Author Archives: jh790

Living in the present with dementia – museums and the moment

by Debbie Kinsey

Dementia can be very socially isolating both for the person with dementia and those who care for them. Isolation and loneliness are incredibly common in older people and are both much harder to cope with when those people are also living with dementia. Many people find it more difficult to access community venues and events, and to either continue with previous interests or find new ones, especially when the general assumptions about what people with dementia are able to do can be so negative.

There‘s increasing work on finding ways to support carers of people with dementia in ensuring they live as well as they can with the condition. This includes considering what the cultural arts could offer, particularly as they gain evidence more generally in holistic healthcare. Exeter’s Royal Albert Memorial Museum (RAMM) has been dementia-friendly since 2013.

RAMM offers monthly dementia-friendly activities including object-handling, art-making, and exhibition tours, as well as quarterly special events including music in the museum. Volunteering on RAMM’s programme has given me valuable insights into how these programmes (and museums in general) function, and hugely influenced my thinking and the work I’m doing now.
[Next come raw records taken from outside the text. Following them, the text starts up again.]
-- ==== Sys2Proof/Syntax.lean ====
section
/-! DEFINITION. The syntax of the KS4: one constructor for each row of spec/opcode_table.json. The
first 243 are the words of R41 to R59, their fields in the order of the table; the other 92 are the
events of the package, whose arguments name the unit, the message or the input concerned. -/

namespace Sys2Proof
Museums are places that are accessible (and often free!) beyond just the time a group or activity is actually happening. This means dementia-friendly activities in places like museums may be particularly valuable in opening up spaces in the community for people with dementia, as well as simply being interesting and stimulating.

Over the past year, I’ve been working closely with RAMM in Exeter. As part of my PhD research examining museum programmes for people with dementia, I’m creating a theory examining the impact of including carers in dementia programmes on the person with dementia, the carer, and the relationship between them. Although this will be within a museum-specific context, the theory should be applicable more generally across many aspects of dementia care and wider.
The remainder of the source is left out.